§ DATA EXTRACT
• • • • •

-- ==== Sys2Proof/Laws/Memory.lean ====
section
/-! SUPPORT. The laws of the memory operations: read after write, and the canonical form is kept. -/

namespace Sys2Proof.Machine

/-! ### Read after write -/

theorem Memory.byteAt_removeByte (m : Memory) (a x : Nat) :
    (m.removeByte a).byteAt x = if x = a then Memory.unlisted else m.byteAt x := by
  induction m with
  | nil => simp [Memory.removeByte, Memory.byteAt]
  | cons cell rest ih =>
    obtain ⟨k, v⟩ := cell
    unfold Memory.removeByte at ih ⊢
    by_cases hk : k = a
    · subst hk
      simp only [List.filter, ne_eq, not_true_eq_false, decide_false, ih, Memory.byteAt]
      by_cases hx : x = k <;> simp [hx, eq_comm]
    · simp only [List.filter, ne_eq, hk, not_false_eq_true, decide_true, Memory.byteAt, ih]
      by_cases hx : k = x
      · simp [← hx, hk]
      · simp [hx]

theorem Memory.byteAt_insertByte (m : Memory) (a x : Nat) (b : Byte) (h : ∀ cell ∈ m, cell.1 ≠ a) :
    (m.insertByte a b).byteAt x = if x = a then b else m.byteAt x := by
  induction m with
  | nil => simp [Memory.insertByte, Memory.byteAt, eq_comm]
  | cons cell rest ih =>
    obtain ⟨k, v⟩ := cell
    have hk : k ≠ a := h (k, v) (by simp)
    have ih := ih fun c hc => h c (by simp [hc])
    by_cases hlt : a < k
    · simp [Memory.insertByte, hlt, Memory.byteAt, eq_comm]
    · simp only [Memory.insertByte, hlt, if_false, Memory.byteAt, ih]
      by_cases hx : k = x
      · simp [← hx, hk]
      · simp [hx]

theorem Memory.mem_removeByte {m : Memory} {a : Nat} {cell : Host.Cell} (h : cell ∈ m.removeByte a) :
    cell ∈ m ∧ cell.1 ≠ a := by
  simpa [Memory.removeByte] using h

/-- A read after a write of one byte, at every address (R31, R35). -/
@[simp] theorem Memory.byteAt_setByte (m : Memory) (a x : Nat) (b : Byte) :
    (m.setByte a b).byteAt x = if x = a then b else m.byteAt x := by
  unfold Memory.setByte
  split
  · next h => rw [Memory.byteAt_removeByte, h]
  · rw [Memory.byteAt_insertByte _ _ _ _ fun c hc => (Memory.mem_removeByte hc).2, Memory.byteAt_removeByte]
    split <;> rfl

/-- A read after a write of several bytes, at every address (R35). -/
theorem Memory.byteAt_setBytes (bs : List Byte) (m : Memory) (a x : Nat) :
    (m.setBytes a bs).byteAt x = if a ≤ x ∧ x < a + bs.length then (bs[x - a]?).getD 0 else m.byteAt x := by
  induction bs generalizing m a with
  | nil =>
    have : ¬(a ≤ x ∧ x < a + ([] : List Byte).length) := by simp
    rw [if_neg this]; rfl
  | cons b bs ih =>
    simp only [Memory.setBytes, ih, Memory.byteAt_setByte, List.length_cons]
    by_cases hx : x = a
    · subst hx
      simp
    · by_cases hin : a + 1 ≤ x ∧ x < a + 1 + bs.length
      · have h2 : a ≤ x ∧ x < a + (bs.length + 1) := by omega
        obtain ⟨k, hk⟩ : ∃ k, x - a = k + 1 := ⟨x - a - 1, by omega⟩
        have h3 : x - (a + 1) = k := by omega
        rw [if_pos hin, if_pos h2, hk, h3, List.getElem?_cons_succ]
      · have h2 : ¬(a ≤ x ∧ x < a + (bs.length + 1)) := by omega
        rw [if_neg hin, if_neg h2, if_neg hx]

/-! ### The canonical form -/

theorem Memory.wfFrom_cons {low k : Nat} {v : Byte} {rest : Memory} :
    Memory.wfFrom low ((k, v) :: rest) = true ↔
      low ≤ k ∧ v ≠ Memory.unlisted ∧ Memory.wfFrom (k + 1) rest = true := by
  simp [Memory.wfFrom, and_assoc]

theorem Memory.wfFrom_mono {m : Memory} {low low' : Nat} (hle : low' ≤ low) (h : Memory.wfFrom low m = true) :
    Memory.wfFrom low' m = true := by
  cases m with
  | nil => rfl
  | cons cell rest =>
    obtain ⟨k, v⟩ := cell
    rw [Memory.wfFrom_cons] at h ⊢
    exact ⟨Nat.le_trans hle h.1, h.2⟩

theorem Memory.wfFrom_removeByte {m : Memory} {low : Nat} (a : Nat) (h : Memory.wfFrom low m = true) :
    Memory.wfFrom low (m.removeByte a) = true := by
  induction m generalizing low with
  | nil => rfl
  | cons cell rest ih =>
    obtain ⟨k, v⟩ := cell
    rw [Memory.wfFrom_cons] at h
    have hrest := ih h.2.2
    unfold Memory.removeByte at hrest ⊢
    by_cases hk : k = a
    · simp only [List.filter, hk, ne_eq, not_true_eq_false, decide_false]
      exact Memory.wfFrom_mono (by omega) (hk ▸ hrest)
    · simp only [List.filter, hk, ne_eq, not_false_eq_true, decide_true]
      exact Memory.wfFrom_cons.mpr ⟨h.1, h.2.1, hrest⟩

theorem Memory.wfFrom_insertByte {m : Memory} {low a : Nat} {b : Byte} (h : Memory.wfFrom low m = true)
    (ha : low ≤ a) (hb : b ≠ Memory.unlisted) (hm : ∀ cell ∈ m, cell.1 ≠ a) :
    Memory.wfFrom low (m.insertByte a b) = true := by
  induction m generalizing low with
  | nil => exact Memory.wfFrom_cons.mpr ⟨ha, hb, rfl⟩
  | cons cell rest ih =>
    obtain ⟨k, v⟩ := cell
    have hka : k ≠ a := hm (k, v) (by simp)
    rw [Memory.wfFrom_cons] at h
    unfold Memory.insertByte
    split
    · exact Memory.wfFrom_cons.mpr ⟨ha, hb, Memory.wfFrom_cons.mpr ⟨by omega, h.2⟩⟩
    · exact Memory.wfFrom_cons.mpr
        ⟨h.1, h.2.1, ih h.2.2 (by omega) fun c hc => hm c (by simp [hc])⟩

/-- Writing a byte keeps the canonical form. -/
theorem Memory.wf_setByte {m : Memory} (h : m.wf = true) (a : Nat) (b : Byte) : (m.setByte a b).wf = true := by
  unfold Memory.wf Memory.setByte at *
  split
  · exact Memory.wfFrom_removeByte a h
  · next hb =>
    exact Memory.wfFrom_insertByte (Memory.wfFrom_removeByte a h) (Nat.zero_le a) hb
      fun c hc => (Memory.mem_removeByte hc).2

/-- Writing bytes keeps the canonical form. -/
theorem Memory.wf_setBytes {m : Memory} (h : m.wf = true) (a : Nat) (bs : List Byte) :
    (m.setBytes a bs).wf = true := by
  induction bs generalizing m a with
  | nil => exact h
  | cons b bs ih => exact ih (Memory.wf_setByte h a b) (a + 1)

/-- The memory at launch is in the canonical form. -/
theorem Memory.wf_ofFn (n : Nat) (content : Nat → Byte) : (Memory.ofFn n content).wf = true := by
  suffices h : ∀ k low, Memory.wfFrom low ((List.range' low k).filterMap fun a =>
      if content a = Memory.unlisted then none else some (a, content a)) = true by
    simpa [Memory.ofFn, Memory.wf, List.range_eq_range'] using h n 0
  intro k
  induction k with
  | zero => intro low; rfl
  | succ k ih =>
    intro low
    rw [List.range'_succ, List.filterMap_cons]
    by_cases hc : content low = Memory.unlisted
    · simp only [hc, if_true]
      exact Memory.wfFrom_mono (Nat.le_succ low) (ih (low + 1))
    · simp only [hc, if_false]
      exact Memory.wfFrom_cons.mpr ⟨le_rfl, hc, ih (low + 1)⟩

/-! ### Listed addresses stay inside the memory -/

theorem Memory.mem_insertByte {m : Memory} {a : Nat} {b : Byte} {cell : Host.Cell} (h : cell ∈ m.insertByte a b) :
    cell = (a, b) ∨ cell ∈ m := by
  induction m with
  | nil => simpa [Memory.insertByte] using h
  | cons head rest ih =>
    obtain ⟨k, v⟩ := head
    unfold Memory.insertByte at h
    split at h
    · simpa using h
    · rcases List.mem_cons.mp h with h | h
      · simp [h]
      · rcases ih h with h | h <;> simp [h]

theorem Memory.within_setByte {m : Memory} {size a : Nat} {b : Byte} (h : m.within size = true) (ha : a < size) :
    (m.setByte a b).within size = true := by
  unfold Memory.within at *
  rw [List.all_eq_true] at *
  intro cell hc
  unfold Memory.setByte at hc
  split at hc
  · exact h cell (Memory.mem_removeByte hc).1
  · rcases Memory.mem_insertByte hc with rfl | hc
    · simpa using ha
    · exact h cell (Memory.mem_removeByte hc).1

theorem Memory.within_setBytes {m : Memory} {size a : Nat} {bs : List Byte} (h : m.within size = true)
    (ha : a + bs.length ≤ size) : (m.setBytes a bs).within size = true := by
  induction bs generalizing m a with
  | nil => exact h
  | cons b bs ih =>
    simp only [List.length_cons] at ha
    exact ih (Memory.within_setByte h (by omega)) (by omega)

end Sys2Proof.Machine
end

• • • • •

Could you repeat exactly the lines in the listing above from the one with "only [hc, if_false]" down to the one with "split at hc"? Include both of those lines.

    · simp only [hc, if_false]
      exact Memory.wfFrom_cons.mpr ⟨le_rfl, hc, ih (low + 1)⟩

/-! ### Listed addresses stay inside the memory -/

theorem Memory.mem_insertByte {m : Memory} {a : Nat} {b : Byte} {cell : Host.Cell} (h : cell ∈ m.insertByte a b) :
    cell = (a, b) ∨ cell ∈ m := by
  induction m with
  | nil => simpa [Memory.insertByte] using h
  | cons head rest ih =>
    obtain ⟨k, v⟩ := head
    unfold Memory.insertByte at h
    split at h
    · simpa using h
    · rcases List.mem_cons.mp h with h | h
      · simp [h]
      · rcases ih h with h | h <;> simp [h]

theorem Memory.within_setByte {m : Memory} {size a : Nat} {b : Byte} (h : m.within size = true) (ha : a < size) :
    (m.setByte a b).within size = true := by
  unfold Memory.within at *
  rw [List.all_eq_true] at *
  intro cell hc
  unfold Memory.setByte at hc
  split at hc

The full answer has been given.